Он слушал, как шаги стихали, потом стихли, и только деревья что-то шептали перед рассветом в сгустившейся темноте… Потом с моря надвинулась мглистая туча, и пошел тихий дождь, недолгий и теплый, покрывший весь парк шорохом капель по листьям. Сначала этот шорох слышали два человека в Центральном парке, а потом только один… Другого на утро ранняя заря застала висящим на одном из шептавших деревьев, со страшным, посиневшим лицом и застывшим стеклянным взглядом.[5]

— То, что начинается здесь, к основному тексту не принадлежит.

/-- How a job ended: PHASE, outcome, reason and OUT_LEN. -/
def ending (t : State) : Phase × JobOutcome × FaultReason × Nat :=
  (t.phase, t.outcome, t.faultReason, t.outLen.toNat)

/-! ### WellFormed refuses a Literal whose data is not as long as its length says -/

theorem test_lit_short_data_is_ill_formed : (Instr.lit 2#5 [0xAA#8, 0xBB#8]).wellFormed = false := by decide
theorem test_litL_long_data_is_ill_formed : (Instr.litL 0#10 [0xAA#8, 0xBB#8]).wellFormed = false := by decide

/-! ### Decoding: words written out bit by bit from R71, R72, R75, R76, R79 and R80 -/

theorem test_decode_lit : decode [0b00000001#8, 0xFF#8, 0xFE#8] = .ok (.lit 1#5 [0xFF#8, 0xFE#8]) [] := by
  decide
theorem test_decode_iter : decode [0b00111111#8, 0xFF#8] = .ok (.iter 31#5 0xFF#8) [] := by decide
theorem test_decode_alt : decode [0b01000000#8, 0x12#8, 0x34#8] = .ok (.alt 0#5 0x12#8 0x34#8) [] := by decide
theorem test_decode_blank : decode [0b01111111#8, 0x01#8] = .ok (.blank 31#5) [0x01#8] := by decide
theorem test_decode_repeat_relative : decode [0b10000001#8, 0b11111111#8] = .ok (.rpt 1#5 (.rel 127#7)) [] := by
  decide
theorem test_decode_repeat_absolute :
    decode [0b10000010#8, 0b01111111#8, 0b11111110#8] = .ok (.rpt 2#5 (.abs 0x7FFE#15)) [] := by decide
theorem test_decode_flip : decode [0b10100011#8, 0b10000010#8] = .ok (.flip 3#5 (.rel 2#7)) [] := by decide
theorem test_decode_rev : decode [0b11000010#8, 0b00000001#8, 0b00000010#8] = .ok (.rev 2#5 (.abs 0x102#15)) [] := by
  decide
theorem test_decode_litL :
    decode [0b11100000#8, 0b00000001#8, 0xAB#8, 0xCD#8] = .ok (.litL 1#10 [0xAB#8, 0xCD#8]) [] := by decide
theorem test_decode_iterL : decode [0b11100101#8, 0b00101011#8, 0x07#8] = .ok (.iterL 299#10 0x07#8) [] := by
  decide
theorem test_decode_altL :
    decode [0b11101011#8, 0b11111111#8, 0x12#8, 0x34#8] = .ok (.altL 1023#10 0x12#8 0x34#8) [] := by decide
theorem test_decode_blankL : decode [0b11101110#8, 0b00000000#8] = .ok (.blankL 512#10) [] := by decide
theorem test_decode_repeatL :
    decode [0b11110001#8, 0b00000000#8, 0b10000000#8] = .ok (.rptL 256#10 (.rel 0#7)) [] := by decide
theorem test_decode_flipL :
    decode [0b11110100#8, 0b00000001#8, 0b00000010#8, 0b00000011#8] = .ok (.flipL 1#10 (.abs 0x203#15)) [] := by
  decide
theorem test_decode_revL : decode [0b11111011#8, 0b00000010#8, 0b10000010#8] = .ok (.revL 770#10 (.rel 2#7)) [] := by
  decide
theorem test_decode_end : decode [0b11111111#8, 0x00#8] = .ok .endStream [0x00#8] := by decide
theorem test_decode_illegal :
    [[0b11111100#8], [0b11111101#8], [0b11111110#8]].map decode
      = [.ok .illegalFC [], .ok .illegalFD [], .ok .illegalFE []] := by decide
theorem test_decode_missing_bytes :
    decode [] = .noCommandByte ∧ decode [0xE3#8] = .noLengthByte
      ∧ decode [0x02#8, 0xAA#8, 0xBB#8] = .noOperandByte 1 3 2
      ∧ decode [0x40#8, 0x12#8] = .noOperandByte 1 1 0
      ∧ decode [0xF0#8, 0x00#8, 0x00#8] = .noOperandByte 2 1 0 := by decide

/-! ### One step of every command (spec/95_test_vectors.md, sections 1 and 2.1 to 2.8) -/

theorem test_lit : after (lzState [0x02#8, 0xAA#8, 0xBB#8, 0xCC#8, 0xFF#8] []) output
    = some (4, 3, [(0, 0xAA#8), (1, 0xBB#8), (2, 0xCC#8)]) := by decide
theorem test_lit_underrun : after (lzState [0x02#8, 0xAA#8, 0xBB#8] []) (fun t => (ending t, t.ip.toNat, t.op.toNat))
    = some ((.idle, .fault, .underrun, 0), 3, 2) := by decide
theorem test_iter : after (lzState [0x25#8, 0x07#8, 0xFF#8] []) output
    = some (2, 6, (List.range 6).map fun k => (k, 0x07#8)) := by decide
theorem test_iter_capacity : after (lzState [0x25#8] (List.replicate 27 0x01#8)) ending
    = some (.idle, .tooLarge, .none, 0) := by decide
theorem test_alt : after (lzState [0x42#8, 0x12#8, 0x34#8, 0xFF#8] []) output
    = some (3, 3, [(0, 0x12#8), (1, 0x34#8), (2, 0x12#8)]) := by decide
theorem test_alt_underrun : after (lzState [0x40#8, 0x12#8] []) ending = some (.idle, .fault, .underrun, 0) := by
  decide
theorem test_blank : after (lzState [0x62#8, 0xFF#8] []) output = some (1, 3, [(0, 0x00#8), (1, 0x00#8), (2, 0x00#8)]) := by
  decide
theorem test_repeat : after (lzState [0x82#8, 0x00#8, 0x01#8, 0xFF#8] [0x01#8, 0x02#8, 0x03#8]) output
    = some (3, 6, [(0, 0x01#8), (1, 0x02#8), (2, 0x03#8), (3, 0x02#8), (4, 0x03#8), (5, 0x02#8)]) := by decide
theorem test_repeat_badRef : after (lzState [0x80#8, 0x00#8, 0x01#8, 0xFF#8] [0xAA#8]) ending
    = some (.idle, .fault, .badRef, 0) := by decide
theorem test_flip : after (lzState [0xA3#8, 0x80#8, 0xFF#8] [0x12#8]) output
    = some (2, 5, [(0, 0x12#8), (1, 0x48#8), (2, 0x12#8), (3, 0x48#8), (4, 0x12#8)]) := by decide
theorem test_rev : after (lzState [0xC1#8, 0x00#8, 0x01#8, 0xFF#8] [0x01#8, 0x02#8, 0x03#8]) output
    = some (3, 5, [(0, 0x01#8), (1, 0x02#8), (2, 0x03#8), (3, 0x02#8), (4, 0x01#8)]) := by decide
theorem test_rev_badRef : after (lzState [0xC2#8, 0x80#8, 0xFF#8] [0x01#8, 0x02#8]) ending
    = some (.idle, .fault, .badRef, 0) := by decide
theorem test_litL : after (lzState [0xE0#8, 0x00#8, 0x5A#8, 0xFF#8] []) output = some (3, 1, [(0, 0x5A#8)]) := by decide
theorem test_litL_capacity : after (lzState [0xE3#8, 0xFF#8] []) ending = some (.idle, .tooLarge, .none, 0) := by decide
theorem test_iterL : after (lzState [0xE4#8, 0x00#8, 0xAB#8, 0xFF#8] []) output = some (3, 1, [(0, 0xAB#8)]) := by decide
theorem test_altL : after (lzState [0xE8#8, 0x01#8, 0xFF#8, 0x00#8] []) output
    = some (4, 2, [(0, 0xFF#8), (1, 0x00#8)]) := by decide
theorem test_blankL : after (lzState [0xEC#8, 0x00#8, 0xFF#8] []) output = some (2, 1, [(0, 0x00#8)]) := by decide
theorem test_repeatL : after (lzState [0xF0#8, 0x00#8, 0x80#8, 0xFF#8] [0x07#8]) output
    = some (3, 2, [(0, 0x07#8), (1, 0x07#8)]) := by decide
theorem test_flipL : after (lzState [0xF4#8, 0x00#8, 0x80#8, 0xFF#8] [0x80#8]) output
    = some (3, 2, [(0, 0x80#8), (1, 0x01#8)]) := by decide
theorem test_revL : after (lzState [0xF8#8, 0x01#8, 0x80#8] [0x01#8, 0x02#8]) output
    = some (3, 4, [(0, 0x01#8), (1, 0x02#8), (2, 0x02#8), (3, 0x01#8)]) := by decide
theorem test_revL_badRef : after (lzState [0xF8#8, 0x02#8, 0x82#8] [0x01#8, 0x02#8, 0x03#8]) ending
    = some (.idle, .fault, .badRef, 0) := by decide
theorem test_end_first : after (lzState [0xFF#8] []) (fun t => (ending t, t.tileCount.toNat))
    = some ((.idle, .ok, .none, 0), 0) := by decide
theorem test_end_enters_plane : after (lzState [0xFF#8] (List.replicate 31 0x01#8))
      (fun t => (t.phase, t.psrc, t.ptc.toNat, t.outLen.toNat))
    = some (.plane, .obuf, 1, 31) := by decide
theorem test_illegalFC : after (lzState [0xFC#8] [0xAB#8]) ending = some (.idle, .badCommand, .none, 0) := by decide
theorem test_illegalFD : after (lzState [0xFD#8, 0x00#8] []) ending = some (.idle, .badCommand, .none, 0) := by decide
theorem test_illegalFE : after (lzState [0xFE#8, 0x00#8, 0x00#8, 0xFF#8] []) ending
    = some (.idle, .badCommand, .none, 0) := by decide
/-- The capacity check comes before the missing operand byte (section 2.1, `1F AA` with room for 31 bytes). -/
theorem test_capacity_before_underrun : after (lzState [0x1F#8, 0xAA#8] [0x00#8]) ending
    = some (.idle, .tooLarge, .none, 0) := by decide
theorem test_empty_stream : after (lzState [] []) ending = some (.idle, .fault, .underrun, 0) := by decide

  Владимир Короленко, «Без языка», 1895
  •  

Последний вулканический провал античного Рима сохранился в летописях благодаря чудесной истории Марка Курция, самопожертвование которого, как неоднократно выяснялось историками, мифологами и исследователями религиозных культов, представляло собою не что иное, как ритуальное самоубийство в честь хтонических божеств. Поднимались вы когда-нибудь на Этну или Везувий? Нет? Я очень жизнерадостный человек и жесточайший враг самоубийства. Но, когда я стою у кратера, хотя бы даже незначительного, вроде Стромболи или поццуоланской Зольфатары, это у меня постоянное чувство: тянет туда. Жутко и весело, энтузиастически отважно тянет. Начинаешь понимать Эмпедокла, радостно прыгнувшего в Этну, а миру назад, вверх презрительно выбросившего подметки своих сандалий. В Трофониев грот, говорят, было жутко вползать только до половины тела, а потом ― как вихрем подхватывало и волокло вниз. Все тот же экстаз нарождался! Демонологи на этом соединении жажды смерти с пифическим экстазом построили множество суеверных теорий и нагородили всякой дьявольщины, а в диком быту кое-где до сих пор еще ходят за пророчествами и знамениями на вершины вулканов и кормят кратеры человеческими телами, обыкновенно, мертвыми, но под шумок, если европейский надзор прозевает, то и живыми.[6]

  Александр Амфитеатров, «Жар-цвет», 1895
  •  

Егор в детстве, в отрочестве был то ленив, то жив, то смешлив, то скучен ― и всегда очень лжив, без всякой надобности. Раз он нарочно объелся белены ― насилу молоком отпоили. Потом взял манеру болтать, что удавится. Старик-печник Макар, злой, серьёзный пьяница, при котором работал он, услыхав однажды эту брехню, дал ему жестокую затрещину, и он опять, как ни в чём не бывало, кинулся месить ногами глину. Но через некоторое время стал болтать о том, что удавится, ещё хвастливее.

  Иван Бунин, «Весёлый двор», 1911
  •  

Человек грузно подымается и пожимает нам руки. И рекомендуется: ― Комаровский. У него низкий, сиплый голос, какой-то деревянный, без интонаций. И рукопожатие тоже деревянное, как у автомата. Кажется, он ничуть не удивлен встрече.
― Приехали на скамейку посмотреть. Да, да ― та самая. Я здесь часто сижу… когда здоров. Здесь хорошее место, тихое, глухое. Даже и днем редко кто заходит. Недавно гимназист здесь застрелился ― только на другой день нашли. Тихое место…
― На этой скамейке застрелился?
― На этой. Это уже второй случай. Почему-то выбирают все эту. За уединенность, должно быть.
― Как же вам не страшно сидеть здесь по ночам одному? ― вмешиваюсь я в разговор. Комаровский оборачивается ко мне и улыбается. Свет фонаря падает на его лицо. Лицо круглое, «обыкновенное» ― такие бывают немцы-коммерсанты средней руки. Во всю щеку румянец. И что-то деревянное в лице и улыбке.[7]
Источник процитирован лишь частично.